`Tube`
`Tube` is more flexible than `Tin` and slower in that it helps you create necessary fields and do automatic batching.
Registrations
All you need to do is to register:
* Input/intermediate/output **tensor shapes** instead of fields
* At least one kernel that takes the following as arguments
* Taichi fields: correspond to tensors (may or may not require gradients)
* (Optional) Extra arguments: will NOT receive gradients
Acceptable dimensions of tensors to be registered:
* `None`: means the flexible batch dimension, must be the first dimension e.g. `(None, 2, 3, 4)`
* Positive integers: fixed dimensions with the indicated dimensionality
* Negative integers:
* `-1`: means any number `[1, +inf)`, only usable in the registration of input tensors.
* Negative integers < -1: indices of some dimensions that must be of the same dimensionality
* Restriction: negative indices must be "declared" in the registration of input tensors first, then used in the registration of intermediate and output tensors.
* Example 1: tensor `a` and `b` of shapes `a: (2, -2, 3)` and `b: (-2, 5, 6)` mean the dimensions of `-2` must match.
* Example 2: tensor `a` and `b` of shapes `a: (-1, 2, 3)` and `b: (-1, 5, 6)` mean no restrictions on the first dimensions.
Registration order:
Input tensors/intermediate fields/output tensors must be registered first, and then kernel.
python
ti.kernel
def ti_add(arr_a: ti.template(), arr_b: ti.template(), output_arr: ti.template()):
for i in arr_a:
output_arr[i] = arr_a[i] + arr_b[i]
ti.init(ti.cpu)
cpu = torch.device("cpu")
a = torch.ones(10)
b = torch.ones(10)
tube = Tube(cpu) \
.register_input_tensor((10,), torch.float32, "arr_a", False) \
.register_input_tensor((10,), torch.float32, "arr_b", False) \
.register_output_tensor((10,), torch.float32, "output_arr", False) \
.register_kernel(ti_add, ["arr_a", "arr_b", "output_arr"]) \
.finish()
out = tube(a, b)
When registering a kernel, a list of field/tensor names is required, for example, the above `["arr_a", "arr_b", "output_arr"]`.
This list should correspond to the fields in the arguments of a kernel (e.g. above `ti_add()`).
The order of input tensors should match the input fields of a kernel.
Automatic batching
Automatic batching is done simply by running kernels `batch` times.

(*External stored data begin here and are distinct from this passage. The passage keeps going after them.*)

/-! ### What an instruction asks of the scoreboard -/

/-- The registers that an instruction reads and those that its result writes (R28, R29, R105): none for a hint, for the word that
is no instruction, and for the step of another agent. -/
def usesOf : Sys2Proof.Instr → Option (List RegName × List RegName)
  | .add d a b _ _ _ | .sub d a b _ _ _ | .and d a b _ _ _ | .andn d a b _ _ _ => some ([.g a, .g b], [.g d])
  | .or d a b _ _ _ | .orn d a b _ _ _ | .xor d a b _ _ _ | .xnor d a b _ _ _ => some ([.g a, .g b], [.g d])
  | .shl d a b _ _ _ | .shr d a b _ _ _ | .sha d a b _ _ _ | .rotl d a b _ _ _ => some ([.g a, .g b], [.g d])
  | .mins d a b _ _ _ | .maxs d a b _ _ _ | .minu d a b _ _ _ | .maxu d a b _ _ _ => some ([.g a, .g b], [.g d])
  | .adds d a b _ _ _ | .subs d a b _ _ _ | .bfx d a b _ _ _ | .bfxs d a b _ _ _ => some ([.g a, .g b], [.g d])
  | .mul d a b _ _ _ | .mulhs d a b _ _ _ | .mulhu d a b _ _ _ | .divs d a b _ _ _ => some ([.g a, .g b], [.g d])
  | .divu d a b _ _ _ | .rems d a b _ _ _ | .remu d a b _ _ _ | .fadd d a b _ _ _ => some ([.g a, .g b], [.g d])
  | .fsub d a b _ _ _ | .fmul d a b _ _ _ | .fmin d a b _ _ _ | .fmax d a b _ _ _ => some ([.g a, .g b], [.g d])
  | .bfi d a b _ _ _ | .lut3 d a b _ _ _ | .ffma d a b _ _ _ => some ([.g a, .g b, .g d], [.g d])
  | .fshl d a b _ _ _ _ | .fshr d a b _ _ _ _ => some ([.g a, .g b], [.g d])
  | .sel d p a b _ _ _ => some ([.g a, .g b, .p p], [.g d])
  | .addi d a _ _ _ | .andi d a _ _ _ | .ori d a _ _ _ | .xori d a _ _ _ | .muli d a _ _ _ => some ([.g a], [.g d])
  | .shli d a _ _ _ | .shri d a _ _ _ | .shai d a _ _ _ | .rotli d a _ _ _ => some ([.g a], [.g d])
  | .clz d a _ _ | .ctz d a _ _ | .popc d a _ _ | .brev d a _ _ | .bswap d a _ _ => some ([.g a], [.g d])
  | .fabs d a _ _ | .fneg d a _ _ | .fcvtif d a _ _ | .fcvtfi d a _ _ | .fsqrt d a _ _ => some ([.g a], [.g d])
  | .movi d _ _ => some ([], [.g d])
  | .cmpeq p c a b _ _ _ | .cmpne p c a b _ _ _ => some ([.g a, .g b] ++ (if c = 0 then [] else [.p p]), [.p p])
  | .cmplt p c a b _ _ _ | .cmple p c a b _ _ _ => some ([.g a, .g b] ++ (if c = 0 then [] else [.p p]), [.p p])
  | .cmpgt p c a b _ _ _ | .cmpge p c a b _ _ _ => some ([.g a, .g b] ++ (if c = 0 then [] else [.p p]), [.p p])
  | .cmpltu p c a b _ _ _ | .cmpleu p c a b _ _ _ => some ([.g a, .g b] ++ (if c = 0 then [] else [.p p]), [.p p])
  | .cmpgtu p c a b _ _ _ | .cmpgeu p c a b _ _ _ => some ([.g a, .g b] ++ (if c = 0 then [] else [.p p]), [.p p])
  | .cmpbitany p c a b _ _ _ | .cmpbitnone p c a b _ _ _ => some ([.g a, .g b] ++ (if c = 0 then [] else [.p p]), [.p p])
  | .cmpieq p a _ _ _ | .cmpine p a _ _ _ | .cmpilt p a _ _ _ | .cmpiltu p a _ _ _ => some ([.g a], [.p p])
  | .fcmpeq p a b _ _ _ | .fcmpne p a b _ _ _ | .fcmplt p a b _ _ _ | .fcmple p a b _ _ _ => some ([.g a, .g b], [.p p])
  | .fcmpun p a b _ _ _ => some ([.g a, .g b], [.p p])
  | .adda d a b _ _ | .addau d a b _ _ => some ([.a a, .g b], [.a d])
  | .addas d a b _ _ _ => some ([.a a, .g b], [.a d])
  | .movga d a b _ _ _ => some ([.g a, .g b], [.a d])
  | .movag d a _ | .movagh d a _ => some ([.a a], [.g d])
  | .suba d a b _ => some ([.a a, .a b], [.g d])
  | .addai d a _ _ => some ([.a a], [.a d])
  | .br p _ _ _ | .call p _ _ _ => some ([.p p], [])
  | .jmpr a _ _ | .callr a _ _ => some ([.g a], [])
  | .loop a _ _ _ => some ([.g a], [])
  | .ret _ | .rtt _ | .fence _ | .wspill _ | .wfill _ => some ([], [])
  | .retire _ => some ([], [])
  | .trap _ _ | .pause _ _ => some ([], [])
  | .ldb t x _ _ | .ldbs t x _ _ | .ldh t x _ _ | .ldhs t x _ _ | .ldw t x _ _ => some ([.a x], [.g t])
  | .ldd t x _ _ => some ([.a x], [.g t, .g (t + 1)])
  | .lda t x _ _ => some ([.a x], [.a t])
  | .stb t x _ _ _ | .sth t x _ _ _ | .stw t x _ _ _ => some ([.a x, .g t], [])
  | .std t x _ _ _ => some ([.a x, .g t, .g (t + 1)], [])
  | .sta t x _ _ => some ([.a x, .a t], [])
  | .amoadd d x b _ w | .amoand d x b _ w | .amoor d x b _ w | .amoxor d x b _ w => some (.a x :: gNames b w, gNames d w)
  | .amomins d x b _ w | .amomaxs d x b _ w | .amominu d x b _ w => some (.a x :: gNames b w, gNames d w)
  | .amomaxu d x b _ w | .amoswap d x b _ w => some (.a x :: gNames b w, gNames d w)
  | .amocas d x b _ _ w => some (.a x :: gNames b w ++ gNames d w, gNames d w)
  | .amofadd d x b _ => some ([.a x, .g b], [.g d])
  | .dcas d x b _ _ => some ([.a x, .a (x + 1), .g b, .g (b + 1), .g d, .g (d + 1)], [.g d, .g (d + 1)])
  | .amov2 d x b _ => some ([.a x, .a (x + 1), .g b], [.g d])
  | .movs d _ _ | .pairLowRead d _ _ => some ([], [.g d])
  | .nstatAccess w d _ => some (if w then [.g d] else [], if w then [] else [.g d])
  | .movsw d _ _ | .registerWrite d _ _ => some ([.g d], [])
  | .nctlWrite d _ | .wposWrite d _ | .cmapWrite d _ | .xinvhWrite d _ | .rqbaseWrite d _ => some ([.g d], [])
  | .rqtailWrite d _ | .rqovfWrite d _ | .cellstSeal d _ | .cellstUnseal d _ | .islstWrite d _ => some ([.g d], [])
  | .alcmdCommit d _ => some ([.g d], [])
  | .widx d _ _ _ => some ([], [.g d])
  | .vld v x _ _ => some ([.a x], [.v v])
  | .vldh v x _ _ => some ([.a x, .v v], [.v v])
  | .vst v x _ _ _ | .vsth v x _ _ _ => some ([.a x, .v v], [])
  | .gathw v x i k _ | .gathh v x i k _ => some ([.a x, .v i, .k k, .v v], [.v v])
  | .scatw v x i k _ | .scath v x i k _ => some ([.a x, .v i, .k k, .v v], [])
  | .vadd _ d a b k _ _ _ | .vsub _ d a b k _ _ _ | .vmul _ d a b k _ _ _ => some ([.v a, .v b, .k k], [.v d])
  | .vmulhs _ d a b k _ _ _ | .vand _ d a b k _ _ _ | .vor _ d a b k _ _ _ => some ([.v a, .v b, .k k], [.v d])
  | .vxor _ d a b k _ _ _ | .vandn _ d a b k _ _ _ | .vshl _ d a b k _ _ _ => some ([.v a, .v b, .k k], [.v d])
  | .vshr _ d a b k _ _ _ | .vsha _ d a b k _ _ _ | .vmins _ d a b k _ _ _ => some ([.v a, .v b, .k k], [.v d])
  | .vmaxs _ d a b k _ _ _ | .vminu _ d a b k _ _ _ | .vmaxu _ d a b k _ _ _ => some ([.v a, .v b, .k k], [.v d])
  | .vadds _ d a b k _ _ _ | .vsubs _ d a b k _ _ _ | .vfadd _ d a b k _ _ _ => some ([.v a, .v b, .k k], [.v d])
  | .vfsub _ d a b k _ _ _ | .vfmul _ d a b k _ _ _ | .vfmin _ d a b k _ _ _ => some ([.v a, .v b, .k k], [.v d])
  | .vfmax _ d a b k _ _ _ | .vfdiv _ d a b k _ _ _ => some ([.v a, .v b, .k k], [.v d])
  | .vffma _ d a b k _ _ _ | .vffms _ d a b k _ _ _ => some ([.v a, .v b, .k k, .v d], [.v d])
  | .vdot4 d a b k _ _ _ | .vlut3 d a b k _ _ _ => some ([.v a, .v b, .k k, .v d], [.v d])
  | .vabs _ d a k _ _ | .vfabs _ d a k _ _ | .vfneg _ d a k _ _ | .vcvtf32f16 _ d a k _ _ => some ([.v a, .k k], [.v d])
  | .vcvtf16f32 _ d a k _ _ | .vcvtf32bf _ d a k _ _ | .vcvtbff32 _ d a k _ _ => some ([.v a, .k k], [.v d])
  | .vcvtf32f8a _ d a k _ _ | .vcvtf8af32 _ d a k _ _ | .vcvtf32f8b _ d a k _ _ => some ([.v a, .k k], [.v d])
  | .vcvtf8bf32 _ d a k _ _ | .vcvti32i16 _ d a k _ _ | .vcvti32i8 _ d a k _ _ => some ([.v a, .k k], [.v d])
  | .vcvti8i32 _ d a k _ _ => some ([.v a, .k k], [.v d])
  | .vfsqrt d a k _ _ | .vcvtf32i32 d a k _ _ | .vcvti32f32 d a k _ _ => some ([.v a, .k k], [.v d])
  | .vcmpeq _ d a b k _ _ _ | .vcmpne _ d a b k _ _ _ | .vcmplt _ d a b k _ _ _ => some ([.v a, .v b, .k k], [.k d])
  | .vcmple _ d a b k _ _ _ | .vcmpgt _ d a b k _ _ _ | .vcmpge _ d a b k _ _ _ => some ([.v a, .v b, .k k], [.k d])
  | .vcmpun d a b k _ _ _ => some ([.v a, .v b, .k k], [.k d])
  | .vbcast v g => some ([.g g], [.v v])
  | .vins v g _ => some ([.g g], [.v v])
  | .vext g v _ => some ([.v v], [.g g])
  | .vshuf v b => some ([.v v, .v b], [.v v])
  | .vrot v b _ => some ([.v b], [.v v])
  | .vscan v b => some ([.v b], [.v v])
  | .vredadd g b | .vredfadd g b | .vredmax g b | .vredmin g b => some ([.v b], [.g g])
  | .vpopk g k | .vkmov g k => some ([.k (k.truncate 3)], [.g g])
  | .vmovk k g => some ([.g g], [.k (k.truncate 3)])
  | .offer d a _ _ => some ([.a a], [.g d])
  | .evtest d a _ _ | .evwait d a _ _ | .mclaim d a _ _ | .grow d a _ _ => some ([.g a], [.g d])
  | .dlr d _ _ => some ([], [.g d])
  | .dlw _ a _ _ => some ([.g a], [])
  | .mrel a _ _ | .seal a _ _ | .tidclr a _ _ => some ([.g a], [])
  | .mma d a b _ _ _ | .mdrain d a b _ _ _ => some ([.g a, .g b, .g d], [])
  | .mzero d a _ _ => some ([.g a, .g d], [])
  | .copy x _ | .copyg x _ | .copyop x _ | .conv x _ | .planes x _ => some ([.a x], [])
  | .sparsify x _ | .scalec x _ => some ([.a x], [])
  | .tidset a b _ _ | .tidget a b _ _ => some ([.g a, .a b], [])
  | .launch d x _ | .restart d x _ => some ([.a x], [.g d])
  | _ => none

The batch number is determined by the leading dimension of tensors of registered shape `(None, ...)`.
It's required that if any input tensors or intermediate fields are batched (which means they have registered the first dimension to be `None`), all output tensors must be registered as batched.
Examples
Simple one without negative indices or batch dimension:
python
ti.kernel
def ti_add(arr_a: ti.template(), arr_b: ti.template(), output_arr: ti.template()):
for i in arr_a:
output_arr[i] = arr_a[i] + arr_b[i]
ti.init(ti.cpu)
cpu = torch.device("cpu")
a = torch.ones(10)
b = torch.ones(10)
tube = Tube(cpu) \
.register_input_tensor((10,), torch.float32, "arr_a", False) \
.register_input_tensor((10,), torch.float32, "arr_b", False) \
.register_output_tensor((10,), torch.float32, "output_arr", False) \
.register_kernel(ti_add, ["arr_a", "arr_b", "output_arr"]) \
.finish()
out = tube(a, b)
With negative dimension index:
python
ti.init(ti.cpu)
cpu = torch.device("cpu")
tube = Tube(cpu) \
.register_input_tensor((-2,), torch.float32, "arr_a", False) \
.register_input_tensor((-2,), torch.float32, "arr_b", False) \
.register_output_tensor((-2,), torch.float32, "output_arr", False) \
.register_kernel(ti_add, ["arr_a", "arr_b", "output_arr"]) \
.finish()
dim = 10
a = torch.ones(dim)
b = torch.ones(dim)
out = tube(a, b)
assert torch.allclose(out, torch.full((dim,), 2.))
dim = 100
a = torch.ones(dim)
b = torch.ones(dim)
out = tube(a, b)
assert torch.allclose(out, torch.full((dim,), 2.))
With batch dimension:
python
ti.kernel
def int_add(a: ti.template(), b: ti.template(), out: ti.template()):
out[None] = a[None] + b[None]
ti.init(ti.cpu)
b = torch.tensor(1., requires_grad=True)
batched_a = torch.ones(10, requires_grad=True)
tube = Tube() \
.register_input_tensor((None,), torch.float32, "a") \
.register_input_tensor((), torch.float32, "b") \
.register_output_tensor((None,), torch.float32, "out", True) \
.register_kernel(int_add, ["a", "b", "out"]) \
.finish()
out = tube(batched_a, b)
loss = out.sum()
loss.backward()
assert torch.allclose(torch.ones_like(batched_a) + 1, out)
assert b.grad == 10.
assert torch.allclose(torch.ones_like(batched_a), batched_a.grad)
For more invalid use examples, please see tests in `tests/test_tube`.
Advanced field construction with `FieldManager`
There is a way to tweak how fields are constructed in order to gain performance improvement in kernel calculations.
By supplying a customized `FieldManager` when registering a field, you can construct a field however you want.
Please refer to the code `FieldManger` in `src/stannum/auxiliary.py` for more information.
If you don't know why constructing fields differently can improve performance, don't use this feature.
If you don't know how to construct fields differently, please refer to [Taichi field documentation](https://docs.taichi.graphics/lang/articles/advanced/layout).